Лебедев не без удивления подумал: «Какой же это международный вопрос?» В глухой землянке тепло и тихо. Пахнет листьями, сухим полынком. Все улеглись на душистый подстил. Удобно и приятно Лебедеву лежать после сытой каши. «Вот хитрец», — подумал Лебедев о Тимофеиче, а тот, посапывая, не торопил, ждал ответа. Лебедев понимал, о чем речь идет. Тимофеич кашлянул, дал знать: «Я, мол, не сплю».
— Дело до топоров не дойдет, — со всей определенностью сказал он. — Армия без стариков обойдется.
— Это как сказать, — сомневался Тимофеич. — Что у них на уме — не отгадать. Не переметнутся англичане с американцами на вражью сторону?.. У них слово, что товар, — продается и покупается. Где прибыль — там и правда, союз и дружба. Дружба до первой схватки. Не обманут, Григорий Иванович?
— Не допускаю, — все так же определенно заверял Лебедев.
— Хорошо бы… А мы тут с Кузьмичом все прикидывали да примеряли. Дела-то на фронте больно паскудные. Я своему сыну Пашке отписал. Я ему, шалопаю, высказал. Отступаем, пишет. Бежим. Никак, мол, не закрепимся. Как бы, мол, на Донщину не перекинулся пожар. Это он меня успокаивает, сучий сын. Ишь чем обрадовал. На всякий, мол, случай, батя, подтяни порты. Чуешь? Я тебе подтяну. Я тебя, говорю, на версту к дому не подпущу, из хутора выгоню. Сам свой суд над тобой учиню. — Помолчал, повернулся на другой бок, под ним затрещали сухие прутья. «Спать укладывается», — подумал Лебедев, но Тимофеич неожиданно опять спросил — Говоришь, своему слову союзнички не изменят?.. Хорошо бы…

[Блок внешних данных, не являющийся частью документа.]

/-- The four operands of PACK. -/
theorem packFields_eq_ok {bs : List Byte} {s : Bool} {m : BitVec 23} {l : BitVec 5} {b : BitVec 10} :
    decodeFlag (bs.take 1) = .ok s ∧ decodeField 3 23 ((bs.drop 1).take 3) = .ok m ∧
      decodeField 1 5 ((bs.drop 4).take 1) = .ok l ∧ decodeField 2 10 (bs.drop 5) = .ok b ↔
      bs = flagBytes s ++ leBytes 3 m.toNat ++ leBytes 1 l.toNat ++ leBytes 2 b.toNat := by
  rw [decodeFlag_eq, decodeField_eq (by decide), decodeField_eq (by decide), decodeField_eq (by decide),
    List.append_assoc, List.append_assoc, ← take_drop_eq_iff (length_flagBytes s),
    ← take_drop_eq_iff (length_leBytes 3 _), ← take_drop_eq_iff (length_leBytes 1 _), List.drop_drop,
    List.drop_drop]

/-! ### Each decoder of operands -/

theorem decodeNone_eq_ok {i j : Instr} {bs : List Byte} : decodeNone j bs = .ok i ↔ i = j ∧ bs = [] := by
  unfold decodeNone
  by_cases h : bs = [] <;> simp [h, eq_comm]

theorem decodeParseNeg_eq_ok {bs : List Byte} {i : Instr} :
    decodeParseNeg bs = .ok i ↔
      ∃ m n f, i = .parseNeg m n f ∧ bs = flagBytes m ++ leBytes 8 n.toNat ++ natBytes f := by
  constructor
  · intro h
    unfold decodeParseNeg at h
    split at h
    · next m n f hm hn hf =>
      cases h
      exact ⟨m, n, f, rfl, parseNegFields_eq_ok.mp ⟨hm, hn, hf⟩⟩
    all_goals cases h
  · rintro ⟨m, n, f, rfl, hb⟩
    obtain ⟨hm, hn, hf⟩ := parseNegFields_eq_ok.mpr hb
    simp only [decodeParseNeg, hm, hn, hf]

/-- The digit characters of FRAC2BIN spell exactly the `F` below `10^K` (41_binconv.md R123). -/
theorem decodeFrac2bin_eq_ok {bs : List Byte} {i : Instr} :
    decodeFrac2bin bs = .ok i ↔ ∃ f k, f < 10 ^ k ∧ i = .frac2bin f k ∧ bs = digitChars k f := by
  constructor
  · intro h
    unfold decodeFrac2bin at h
    split at h
    · next hd =>
      cases h
      refine ⟨_, _, ?_, rfl, (digitChars_val10 bs hd).symm⟩
      simpa only [digitsOf, List.length_map] using val10_lt (digitsOf bs)
    · cases h
  · rintro ⟨f, k, hf, rfl, rfl⟩
    obtain ⟨hd, hl, hv⟩ := digitChars_spec k f hf
    rw [decodeFrac2bin, if_pos hd, hv, hl]

theorem decodeInt2bin_eq_ok {bs : List Byte} {i : Instr} :
    decodeInt2bin bs = .ok i ↔ ∃ n, i = .int2bin n ∧ bs = leBytes 8 n.toNat := by
  simp only [← decodeField_eq (show 64 ≤ 8 * 8 by decide), decodeInt2bin]
  cases decodeField 8 64 bs <;> simp [eq_comm]

theorem decodeNormalize_eq_ok {bs : List Byte} {i : Instr} :
    decodeNormalize bs = .ok i ↔
      ∃ n fb, i = .normalize n fb ∧ bs = leBytes 8 n.toNat ++ leBytes 3 fb.toNat := by
  simp only [← portFields_eq_ok, decodeNormalize]
  cases decodeField 8 64 (bs.take 8) <;> cases decodeField 3 23 (bs.drop 8) <;> simp [eq_comm]

theorem decodeNormPorts_eq_ok {bs : List Byte} {i : Instr} :
    decodeNormPorts bs = .ok i ↔
      ∃ n fb, i = normCase n fb ∧ bs = leBytes 8 n.toNat ++ leBytes 3 fb.toNat := by
  simp only [← portFields_eq_ok, decodeNormPorts]
  cases decodeField 8 64 (bs.take 8) <;> cases decodeField 3 23 (bs.drop 8) <;> simp [eq_comm]

theorem decodeNormRange_eq_ok {bs : List Byte} {i : Instr} :
    decodeNormRange bs = .ok i ↔ ∃ b, i = .normRange b ∧ bs = leBytes 2 b.toNat := by
  simp only [← decodeField_eq (show 10 ≤ 8 * 2 by decide), decodeNormRange]
  cases decodeField 2 10 bs <;> simp [eq_comm]

theorem decodePack_eq_ok {bs : List Byte} {i : Instr} :
    decodePack bs = .ok i ↔ ∃ s m l b, i = .pack s m l b ∧
      bs = flagBytes s ++ leBytes 3 m.toNat ++ leBytes 1 l.toNat ++ leBytes 2 b.toNat := by
  constructor
  · intro h
    unfold decodePack at h
    split at h
    · next s m l b hs hm hl hb =>
      cases h
      exact ⟨s, m, l, b, rfl, packFields_eq_ok.mp ⟨hs, hm, hl, hb⟩⟩
    all_goals cases h
  · rintro ⟨s, m, l, b, rfl, h⟩
    obtain ⟨hs, hm, hl, hb⟩ := packFields_eq_ok.mpr h
    simp only [decodePack, hs, hm, hl, hb]

theorem decodeStatus_eq_ok {bs : List Byte} {i : Instr} :
    decodeStatus bs = .ok i ↔ ∃ c, i = statusRow c ∧ bs = leBytes 1 c.toNat := by
  simp only [← decodeField_eq (show 2 ≤ 8 * 1 by decide), decodeStatus]
  cases decodeField 1 2 bs <;> simp [eq_comm]

theorem decodeWord_eq_ok {bs : List Byte} {i : Instr} :
    decodeWord bs = .ok i ↔ ∃ w, i = f32Row w ∧ bs = leBytes 4 w.toNat := by
  simp only [← decodeField_eq (show 32 ≤ 8 * 4 by decide), decodeWord]
  cases decodeField 4 32 bs <;> simp [eq_comm]

theorem decodeChar8_eq_ok {bs : List Byte} {i : Instr} :
    decodeChar8 bs = .ok i ↔ ∃ c, i = decodeChar c ∧ bs = [c] := by
  obtain _ | ⟨c, _ | ⟨d, bs⟩⟩ := bs <;> simp [decodeChar8, eq_comm]

end Sys2Proof
end

section
/-! Whole commands: what decodes is the encoding of what it decodes to, and every instruction in its row's domain is
read back from its encoding. -/

namespace Sys2Proof

open Machine

theorem opCommand_toNat (sel : Byte) (bs : List Byte) : opCommand sel.toNat bs = ⟨.op, sel :: bs⟩ := by
  simp only [opCommand, BitVec.ofNat_toNat, BitVec.setWidth_eq]

/-- The ports select the case by their values (30_encoding.md R89). -/
theorem decode_portsCommand (n : BitVec 64) (fb : BitVec 23) :
    decode (portsCommand n fb) = .ok (normCase n fb) := by
  show decodeNormPorts (leBytes 8 n.toNat ++ leBytes 3 fb.toNat) = _
  exact decodeNormPorts_eq_ok.mpr ⟨n, fb, rfl, rfl⟩

theorem encode_normCase (n : BitVec 64) (fb : BitVec 23) :
    (normCase n fb).wf = true ∧ encode (normCase n fb) = portsCommand n fb := by
  obtain ⟨hn, hf, e⟩ | ⟨hn, hf, e⟩ | ⟨hn, e⟩ | ⟨hn, e⟩ := normCase_cases n fb
  all_goals rw [e]
  case inl =>
    obtain rfl : n = 0#64 := BitVec.eq_of_toNat_eq hn
    exact ⟨rfl, by rw [hf]; rfl⟩
  case inr.inl =>
    obtain rfl : n = 0#64 := BitVec.eq_of_toNat_eq hn
    exact ⟨decide_eq_true hf, rfl⟩
  case inr.inr.inl =>
    obtain rfl : n = 1#64 := BitVec.eq_of_toNat_eq hn
    exact ⟨rfl, rfl⟩
  case inr.inr.inr => exact ⟨decide_eq_true hn, rfl⟩

theorem encode_f32Row (w : BitVec 32) : encode (f32Row w) = ⟨.word32, leBytes 4 w.toNat⟩ := by
  rw [f32Row, encode, f32Word_fields]

theorem statusRow_wf (c : BitVec 2) : (statusRow c).wf = true := by
  revert c
  decide

/-- What an operation's bytes decode to is encoded as those bytes under the same selector. -/
theorem encode_of_decodeOp {sel : Byte} {bs : List Byte} {i : Instr} (h : decodeOp sel bs = .ok i) :
    i.wf = true ∧ encode i = opCommand sel.toNat bs := by
  unfold decodeOp at h
  split at h
  all_goals rename_i hsel
  case h_17 => cases h -- No row has this selector.
  all_goals rw [hsel]
  -- Rows 0 to 4, CONVERT and START: the whole text is the operand.
  case h_1 | h_2 | h_3 | h_4 | h_5 | h_12 | h_13 => cases h; exact ⟨rfl, rfl⟩
  -- COMPLETE, READ and RESET: no operand.
  case h_14 | h_15 | h_16 => obtain ⟨rfl, rfl⟩ := decodeNone_eq_ok.mp h; exact ⟨rfl, rfl⟩
  -- The rows with a layout of their own.
  case h_6 => obtain ⟨m, n, f, rfl, rfl⟩ := decodeParseNeg_eq_ok.mp h; exact ⟨rfl, rfl⟩
  case h_7 =>
    obtain ⟨f, k, hf, rfl, rfl⟩ := decodeFrac2bin_eq_ok.mp h
    exact ⟨decide_eq_true hf, rfl⟩
  case h_8 => obtain ⟨n, rfl, rfl⟩ := decodeInt2bin_eq_ok.mp h; exact ⟨rfl, rfl⟩
  case h_9 => obtain ⟨n, fb, rfl, rfl⟩ := decodeNormalize_eq_ok.mp h; exact ⟨rfl, rfl⟩
  case h_10 => obtain ⟨b, rfl, rfl⟩ := decodeNormRange_eq_ok.mp h; exact ⟨rfl, rfl⟩
  case h_11 => obtain ⟨s, m, l, b, rfl, rfl⟩ := decodePack_eq_ok.mp h; exact ⟨rfl, rfl⟩

/-- What a command decodes to is in its row's domain and is encoded as that command. -/
theorem encode_of_decode {c : Command} {i : Instr} (h : decode c = .ok i) : i.wf = true ∧ encode i = c := by
  obtain ⟨fmt, bytes⟩ := c
  cases fmt
  case op =>
    obtain _ | ⟨sel, bs⟩ := bytes
    · cases h
    · rw [← opCommand_toNat]
      exact encode_of_decodeOp h
  case char8 =>
    obtain ⟨c, rfl, rfl⟩ := decodeChar8_eq_ok.mp h
    exact ⟨decodeChar_wf c, decodeChar_encode c⟩
  case status2 =>
    obtain ⟨c, rfl, rfl⟩ := decodeStatus_eq_ok.mp h
    exact ⟨statusRow_wf c, statusRow_encode c⟩
  case word32 =>
    obtain ⟨w, rfl, rfl⟩ := decodeWord_eq_ok.mp h
    exact ⟨rfl, encode_f32Row w⟩
  case normPorts =>
    obtain ⟨n, fb, rfl, rfl⟩ := decodeNormPorts_eq_ok.mp h
    exact encode_normCase n fb

theorem decodeChar_charDigit07 : ∀ d : BitVec 3, decodeChar (0b00110#5 ++ d) = .charDigit07 d := by decide

theorem decodeChar_charDigit89 : ∀ d : BitVec 1, decodeChar (0b0011100#7 ++ d) = .charDigit89 d := by decide

/-- A code that is none of the twelve stands for itself (30_encoding.md R71, R74). -/
theorem decodeChar_of_not_legal : ∀ c : Byte, c.toNat ∉ legalCodes → decodeChar c = .charIllegal c := by
  decide

theorem normCase_frac {fb : BitVec 23} (h : fb ≠ 0#23) : normCase 0#64 fb = .normFrac fb := by
  rw [normCase, if_pos rfl, if_neg h]

theorem normCase_int {n : BitVec 64} (h : 2 ≤ n.toNat) (fb : BitVec 23) : normCase n fb = .normInt n fb := by
  obtain ⟨hn, -⟩ | ⟨hn, -⟩ | ⟨hn, -⟩ | ⟨-, e⟩ := normCase_cases n fb
  case inr.inr.inr => exact e
  all_goals omega

/-- Settles O5: the ports decode to their case, and the value on `int` says which one that is. -/
theorem normalizerPortsSelectTheirCase : Obligations.NormalizerPortsSelectTheirCase := by
  intro n fb
  simp only [decode_portsCommand, Except.ok.injEq]
  refine ⟨fun hn hf => ?_, fun hn hf => ?_, fun hn => ?_, fun hn => normCase_int hn fb⟩
  · obtain rfl : n = 0#64 := BitVec.eq_of_toNat_eq hn
    obtain rfl : fb = 0#23 := BitVec.eq_of_toNat_eq hf
    rfl
  · obtain rfl : n = 0#64 := BitVec.eq_of_toNat_eq hn
    exact normCase_frac fun h0 => hf (congrArg BitVec.toNat h0)
  · obtain rfl : n = 1#64 := BitVec.eq_of_toNat_eq hn
    rfl

/-- An instruction in its row's domain is read back from its command. -/
theorem decode_encode {i : Instr} (h : i.wf = true) : decode (encode i) = .ok i := by
  cases i
  case parse | parseSign | parseSplit | parseInt | parseFrac | convert | start | complete | read | reset => rfl
  case charMinus | charDot | statusOk | statusParseError | statusRangeError | statusReserved => rfl
  case parseNeg m n f =>
    show decodeParseNeg (flagBytes m ++ leBytes 8 n.toNat ++ natBytes f) = _
    exact decodeParseNeg_eq_ok.mpr ⟨m, n, f, rfl, rfl⟩
  case frac2bin f k =>
    show decodeFrac2bin (digitChars k f) = _
    exact decodeFrac2bin_eq_ok.mpr ⟨f, k, of_decide_eq_true h, rfl, rfl⟩
  case int2bin n =>
    show decodeInt2bin (leBytes 8 n.toNat) = _
    exact decodeInt2bin_eq_ok.mpr ⟨n, rfl, rfl⟩
  case normalize n fb =>
    show decodeNormalize (leBytes 8 n.toNat ++ leBytes 3 fb.toNat) = _
    exact decodeNormalize_eq_ok.mpr ⟨n, fb, rfl, rfl⟩
  case normRange b =>
    show decodeNormRange (leBytes 2 b.toNat) = _
    exact decodeNormRange_eq_ok.mpr ⟨b, rfl, rfl⟩
  case pack s m l b =>
    show decodePack (flagBytes s ++ leBytes 3 m.toNat ++ leBytes 1 l.toNat ++ leBytes 2 b.toNat) = _
    exact decodePack_eq_ok.mpr ⟨s, m, l, b, rfl, rfl⟩
  case f32 s e m =>
    show decodeWord (leBytes 4 (f32Word s e m).toNat) = _
    exact decodeWord_eq_ok.mpr ⟨f32Word s e m, (f32Row_f32Word s e m).symm, rfl⟩
  -- The case rows: the ports of the encoding select the row.
  case normZero => rfl
  case normOne fb => exact decode_portsCommand 1#64 fb
  case normFrac fb =>
    exact (decode_portsCommand 0#64 fb).trans (congrArg _ (normCase_frac (of_decide_eq_true h)))
  case normInt n fb => exact (decode_portsCommand n fb).trans (congrArg _ (normCase_int (of_decide_eq_true h) fb))
  -- The character rows.
  case charDigit07 d => exact congrArg Except.ok (decodeChar_charDigit07 d)
  case charDigit89 d => exact congrArg Except.ok (decodeChar_charDigit89 d)
  case charIllegal c => exact congrArg Except.ok (decodeChar_of_not_legal c (of_decide_eq_true h))

/-- Settles O1: `decode_encode`, which goes through the rows by the lemma of each decoder of operands. -/
theorem decodeOfEncodeIsIdentity : Obligations.DecodeOfEncodeIsIdentity := fun _ => decode_encode

/-- Settles O2: `encode_of_decode`, which goes through the formats by the same lemmas read the other way. -/
theorem decodableCommandsAreEncodings : Obligations.DecodableCommandsAreEncodings := fun _ _ => encode_of_decode

/-- Settles O3, by running the decoder on the seven words. -/
theorem sampleWordsDecode : Obligations.SampleWordsDecode := by
  unfold Obligations.SampleWordsDecode
  decide

end Sys2Proof
end

section
/-! The words of the formats: character codes (30_encoding.md R71), status codes (R85), result words (R80, R83). -/

namespace Sys2Proof

open Machine

/-- Settles O4, by running the class on all 256 codes. -/
theorem characterCodesHaveTheirClass : Obligations.CharacterCodesHaveTheirClass := by
  unfold Obligations.CharacterCodesHaveTheirClass
  decide

/-- Settles O58: each row's one effect, and each code decoded. -/
theorem statusCodesAsTheHostReadsThem : Obligations.StatusCodesAsTheHostReadsThem := fun _ =>
  ⟨rfl, rfl, rfl, rfl, rfl, rfl, rfl, rfl⟩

— Нет, — твердо заявил Лебедев.
— Хорошо бы…
Не прошло и минуты, как Тимофеич богатырски захрапел. Заснул и Лебедев. Здоровый сон вернул ему силы. Встал он бодрым, в хутор пришел на рассвете. Выпив стакан чаю, он позвал Кочетова. Ему он приказал собираться в Сталинград за взрывчаткой.
— А зачем нам взрывчатка, Григорий Иванович? — удивился Кочетов.
— А затем, Степан Федорович, в ноябре закончим земляные работы и тогда примемся за доты и дзоты. Могут ударить морозы. Сколько тогда потребуется лишнего труда. Кострами много земли не отогреешь. Садись в машину и поезжай. Все бумаги я уже заготовил.
— Ясно, Григорий Иванович.
— Непременно узнай, какому заводу заказано готовить доты. Я хочу, если это возможно, уже теперь начать их транспортировку. Обязательно привези хороший прогноз погоды на одну-две декады. Попроси погоды солнечной.
— Непременно добьюсь. Будьте в надежде.
— Заверни ко мне на квартиру. Узнай, как они поживают.
* * *
В семье Лебедевых все было ладно: Алеша учился в школе, Анна Павловна с дочкой Машенькой целые дни проводила в заботах и хлопотах в детском садике, а в свободное время стирала и гладила госпитальное белье. На госпитали женщины Сталинграда отдавали многие часы, отрывая их от сна, откладывая свое личное напоследок.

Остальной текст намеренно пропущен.